Personal information
- Full name: Seamus Patrick McGrath
- Born: March 5, 1976 (age 49) Mississauga, Ontario, Canada
- Height: 1.76 m (5 ft 9+1⁄2 in)
- Weight: 62 kg (137 lb)

Team information
- Current team: Retired
- Discipline: Mountain biking
- Role: Rider
- Rider type: Cross-country

Professional teams
- 1998: Haro MTB Team
- 2000–2002: Haro-Lee Dungaree
- 2007–2008: Rocky Mountain-Haywood

Medal record
Men's mountain biking
Representing Canada
Commonwealth Games
| Silver medal – second place | 2002 Manchester | Cross-country |
| Bronze medal – third place | 2006 Melbourne | Cross-country |

= Seamus McGrath =

Canadian cyclist

Seamus Patrick McGrath (born March 5, 1976, in Mississauga, Ontario) is a retired Canadian professional mountain biker. Riding the sport for more than 15 years as a member of the Canadian national team, McGrath has won two medals in mountain biking at the Commonwealth Games (2002 and 2006), and later represented his nation Canada in two editions of the Olympic Games (2004 and 2008). Before retiring to focus on and organize the annual Tour de Victoria race in late 2008, McGrath also trained and raced professionally for Haro-Lee Dungaree and Fuji Bikes under an exclusive sponsorship contract.

Growing up in Flamborough, Ontario, McGrath made his official debut at the 2002 Commonwealth Games in Manchester, England, where he joined his teammate Roland Green to take the silver medal and climb on top of the podium for Canada with a spectacular 1–2 finish.

When he first competed for Canada at the 2004 Summer Olympics in Athens, McGrath scored a career-high, ninth place in the men's cross-country race with a time of 2:20:33, finishing just off the podium by a three-minute gap. Two years later, McGrath continued to set another sterling record by picking up the bronze in the same tournament (2:13:43) at the 2006 Commonwealth Games in Melbourne, Australia, trailing behind the British duo Liam Killeen and Oliver Beckingsale within a short riding distance.

At the 2008 Summer Olympics in Beijing, McGrath qualified for his second Canadian squad, as a 32-year-old senior, in the men's cross-country race by receiving one of the nation's three available berths from the Canadian Cycling Association and the Union Cycliste Internationale, based on his best performance at the World Cup series, World Championships, and Mountain Biking World Series. McGrath could not match a stellar performance from Athens, as he suffered a tyre puncture and then had to ride the rim all the way around the tech zone in order to replace the flat tyre. Realizing that his new wheel contained a slow leak at the designated site, McGrath decided to end his course with only three laps left and a forty-fourth-place finish.

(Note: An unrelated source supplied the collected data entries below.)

-- ==== Sys2Proof/Laws/Directory.lean ====
section
/-! SUPPORT. Directory.lean: what the operations over the directory, the Repair List and the Change Sets can
do (R18, R21, R26, R27, R28, R138, R165 to R167). -/

namespace Sys2Proof.Machine

/-! ## Entries -/

theorem State.entry_some {s : State} {k : Key} {e : Entry} (h : s.entry k = some e) :
    e ∈ s.directory ∧ e.key = k :=
  ⟨List.mem_of_find?_eq_some h, by simpa using List.find?_some h⟩

theorem State.entry_none {s : State} {k : Key} :
    s.entry k = none ↔ ∀ e ∈ s.directory, e.key ≠ k := by
  simp [State.entry, List.find?_eq_none]

/-- The entry of a changed key, where the change keeps the key. -/
theorem State.entry_modifyEntry_self {s : State} {k : Key} {e : Entry} {f : Entry → Entry}
    (h : s.entry k = some e) (hf : (f e).key = k) : (s.modifyEntry k f).entry k = some (f e) := by
  simp only [State.entry, State.modifyEntry_directory, List.find?_map] at *
  rw [List.find?_eq_some_iff_append] at h
  obtain ⟨hk, before, after, hs, hb⟩ := h
  have hk' : e.key = k := by simpa using hk
  have : List.find? ((fun x => decide (x.key = k)) ∘ fun e => if e.key = k then f e else e) s.directory =
      some e := by
    rw [List.find?_eq_some_iff_append]
    refine ⟨by simp [hk', hf], before, after, hs, fun x hx => ?_⟩
    have hne : x.key ≠ k := by simpa using hb x hx
    simp [hne]
  rw [this]
  simp [hk']

/-- Every other key's entry stays, where the change keeps the key. -/
theorem State.entry_modifyEntry_ne {s : State} {k k' : Key} {f : Entry → Entry} (hne : k' ≠ k)
    (hf : ∀ e, e.key = k → (f e).key = k) : (s.modifyEntry k f).entry k' = s.entry k' := by
  simp only [State.entry, State.modifyEntry_directory]
  induction s.directory with
  | nil => rfl
  | cons x rest ih =>
    by_cases hx : x.key = k
    · have h1 : ¬ k = k' := fun h => hne h.symm
      simp [hx, hf x hx, h1, ih]
    · by_cases hx' : x.key = k' <;> simp [hx', hne, ih, hx]

theorem State.entry_removeEntry_self (s : State) (k : Key) : (s.removeEntry k).entry k = none := by
  rw [State.entry_none]
  intro e he
  simpa using (List.mem_filter.mp he).2

theorem State.entry_removeEntry_ne (s : State) {k k' : Key} (h : k' ≠ k) :
    (s.removeEntry k).entry k' = s.entry k' := by
  simp only [State.entry, State.removeEntry_directory, List.find?_filter]
  congr 1
  funext e
  by_cases he : e.key = k' <;> simp [he, h]

/-! ## The order of the directory -/

theorem Key.before_irrefl (k : Key) : k.before k = false := by simp [Key.before]

theorem Key.before_trans {a b c : Key} (h1 : a.before b = true) (h2 : b.before c = true) :
    a.before c = true := by
  simp only [Key.before, Bool.or_eq_true, Bool.and_eq_true, decide_eq_true_eq, beq_iff_eq] at *
  omega

theorem Key.before_total {a b : Key} (h : a ≠ b) : a.before b = true ∨ b.before a = true := by
  obtain ⟨n, i⟩ := a
  obtain ⟨m, j⟩ := b
  simp only [ne_eq, Key.mk.injEq] at h
  simp only [Key.before, Bool.or_eq_true, Bool.and_eq_true, decide_eq_true_eq, beq_iff_eq]
  omega

theorem mem_insertEntry {e x : Entry} {l : List Entry} : x ∈ insertEntry e l ↔ x = e ∨ x ∈ l := by
  induction l with
  | nil => simp [insertEntry]
  | cons y rest ih =>
    simp only [insertEntry]
    split
    · simp
    · simp only [List.mem_cons, ih]
      tauto

@[simp] theorem length_insertEntry (e : Entry) (l : List Entry) :
    (insertEntry e l).length = l.length + 1 := by
  induction l with
  | nil => rfl
  | cons y rest ih => simp only [insertEntry]; split <;> simp [ih]

/-- A new key goes to its place in the order (R21). -/
theorem insertEntry_ordered {e : Entry} {l : List Entry}
    (h : l.Pairwise fun a b => a.key.before b.key = true) (hn : ∀ x ∈ l, x.key ≠ e.key) :
    (insertEntry e l).Pairwise fun a b => a.key.before b.key = true := by
  induction l with
  | nil => simp [insertEntry]
  | cons y rest ih =>
    rw [List.pairwise_cons] at h
    simp only [insertEntry]
    split
    · next hb =>
      rw [List.pairwise_cons, List.pairwise_cons]
      refine ⟨fun x hx => ?_, h⟩
      rcases List.mem_cons.mp hx with rfl | hx
      · exact hb
      · exact Key.before_trans hb (h.1 x hx)
    · next hb =>
      rw [List.pairwise_cons]
      refine ⟨fun x hx => ?_, ih h.2 fun x hx => hn x (List.mem_cons_of_mem _ hx)⟩
      rcases mem_insertEntry.mp hx with rfl | hx
      · exact (Key.before_total (hn y List.mem_cons_self)).resolve_right hb
      · exact h.1 x hx

/-- A change that keeps every key keeps the order. -/
theorem modifyEntry_ordered {s : State} {k : Key} {f : Entry → Entry}
    (h : DirectoryOrdered s) (hf : ∀ e ∈ s.directory, e.key = k → (f e).key = k) :
    DirectoryOrdered (s.modifyEntry k f) where
  ordered := by
    rw [State.modifyEntry_directory, List.pairwise_map]
    refine h.ordered.imp_of_mem fun {a b} ha hb hab => ?_
    have key : ∀ x ∈ s.directory, (if x.key = k then f x else x).key = x.key := by
      intro x hx
      split
      · next hk => rw [hf x hx hk, hk]
      · rfl
    rw [key a ha, key b hb]; exact hab
  bounded := by simpa using h.bounded

theorem removeEntry_ordered {s : State} {k : Key} (h : DirectoryOrdered s) :
    DirectoryOrdered (s.removeEntry k) where
  ordered := h.ordered.sublist (List.filter_sublist)
  bounded := le_trans (List.length_filter_le _ _) h.bounded

/-! ## Notices -/

/-- All that a notice does: it is delivered to the Change Sets it reaches (R166). -/
theorem notify_frame (s : State) (kind : NoticeKind) (k : Key) (version : Nat) (cause : Option Port) :
    notify s kind k version cause =
      { s with changeSets := (notify s kind k version cause).changeSets } := rfl

theorem notify_changes (s : State) (kind : NoticeKind) (k : Key) (version : Nat) (cause : Option Port)
    (p : Port) : (notify s kind k version cause).changes p =
      if delivered s.watches k cause p then deliver (s.changes p) ⟨k, kind, version⟩
      else s.changes p := by
  simp [notify, State.changes]

/-! ## Repair requests -/

theorem repairRequest_frame (s : State) (k : Key) (version : Nat) (c : CopyNo) (cause : RepairCause) :
    repairRequest s k version c cause =
      { s with repairList := (repairRequest s k version c cause).repairList } := by
  unfold repairRequest
  (repeat' split) <;> rfl

theorem placeLost_frame (s : State) (k : Key) (version : Nat) (c : CopyNo) :
    placeLost s k version c = { s with repairList := (placeLost s k version c).repairList } := by
  unfold placeLost
  split
  · rfl
  · rw [repairRequest_frame]

theorem mem_repairListAdd (l : List RepairEntry) (e : RepairEntry) : e ∈ repairListAdd l e := by
  simp [repairListAdd]

/-- After a request the list holds an entry for the pair (R138). -/
theorem repairRequest_present (s : State) (k : Key) (version : Nat) (c : CopyNo) (cause : RepairCause) :
    (repairRequest s k version c cause).repairList.any (·.isFor k c) = true := by
  have new : ∀ l, (repairListAdd l ⟨k, version, c, cause, false, false⟩).any (·.isFor k c) = true :=
    fun l => List.any_eq_true.mpr ⟨_, mem_repairListAdd l _, by simp [RepairEntry.isFor]⟩
  unfold repairRequest
  simp only
  split
  · exact new _
  · next e he =>
    have hm := List.mem_of_find?_eq_some he
    have hp := List.find?_some he
    have old : s.repairList.any (·.isFor k c) = true := List.any_eq_true.mpr ⟨e, hm, hp⟩
    split
    · exact old
    · split
      · exact new _
      · split
        · exact old
        · rw [List.any_eq_true]
          refine ⟨{ e with cause := .lost, version := version }, ?_, ?_⟩
          · rw [List.mem_map]
            exact ⟨e, hm, by simp [hp]⟩
          · simpa [RepairEntry.isFor] using hp

/-! ## Reports of page reads -/

/-- A charged correction touches the copy's descriptor and the Repair List (R26). -/
theorem chargeCorrection_frame (s : State) (k : Key) (c : CopyNo) (faulty : Bool) :
    chargeCorrection s k c faulty =
      { s with
        directory := (chargeCorrection s k c faulty).directory
        repairList := (chargeCorrection s k c faulty).repairList } := by
  unfold chargeCorrection
  split
  · rfl
  · split
    · rfl
    · split
      · rfl
      · simp only
        split
        · rw [repairRequest_frame]; rfl
        · rfl

/-- A copy fault touches the entry, the Repair List and the Change Sets (R18). -/
theorem copyFault_frame (s : State) (k : Key) (c : CopyNo) :
    copyFault s k c =
      { s with
        directory := (copyFault s k c).directory
        repairList := (copyFault s k c).repairList
        changeSets := (copyFault s k c).changeSets } := by
  unfold copyFault
  split
  · rfl
  · split
    · rfl
    · split
      · rfl
      · simp only
        split
        · rfl
        · rw [repairRequest_frame]; rfl
        · split <;> rfl

theorem reportPage_frame (s : State) (k : Key) (c : CopyNo) (report : PageReport)
    (pageFaulty copyFaulty : Bool) :
    reportPage s k c report pageFaulty copyFaulty =
      { s with
        directory := (reportPage s k c report pageFaulty copyFaulty).directory
        repairList := (reportPage s k c report pageFaulty copyFaulty).repairList
        changeSets := (reportPage s k c report pageFaulty copyFaulty).changeSets } := by
  unfold reportPage
  (repeat' split) <;> first
    | rfl
    | rw [copyFault_frame, chargeCorrection_frame]
    | rw [copyFault_frame]
    | rw [chargeCorrection_frame]

/-- A page that reads CLEAN in a copy that is not faulty reports nothing. -/
theorem reportPage_clean {s : State} {k : Key} {c : CopyNo} {report : PageReport}
    (h : report.corrected = false) : reportPage s k c report false false = s := by
  simp [reportPage, h]

end Sys2Proof.Machine
end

In 2013 disgraced cyclist Michael Rasmussen wrote a book titled Yellow Fever in which he claimed that Seamus McGrath along with two other Canadian mountain-bikers (Ryder Hesjedal and Chris Sheppard) travelled to Spain in 2003 so that Michael Rasmussen could show them how to use doping products properly. In his book, Rasmussen writes that Seamus McGrath, Ryder Hesjedal and Chris Sheppard all received advice on doping from him; "A good result in the world championships [2003] could send them to the Olympics in Athens in 2004," Rasmussen wrote. "They moved into my basement in August, before I went to the Vuelta a Espana, and right after I had ridden the Meisterschaft von Zurich. There, they stayed around 14 days' time. I trained with them in the Dolomites and taught them how to [make] vitamin injections and how you took EPO and Synacthen [cortisone]." Seamus confessed to using these doping products only for the period of time in which Michael Rasmussen claimed to have shown the three cyclists how to use the doping products. In a statement in 2013 Seamus said, “When I became aware of doping in my early 20s, I made a promise to myself to commit to clean sport,” McGrath said in a statement. “I broke this promise to myself in 2003. I’d like to take this chance to apologize first and foremost to my parents who instilled in me strong morals and values, which I compromised for a brief period over a decade ago. I would also like to apologize to my family, friends, fans and sponsors who supported me during my career,” McGrath said, “along with my fellow competitors at the time. I disrespected the sport I love and am ashamed of my actions. I broke the rules of sportsmanship and went against what I knew to be right. For this, I will always be sorry."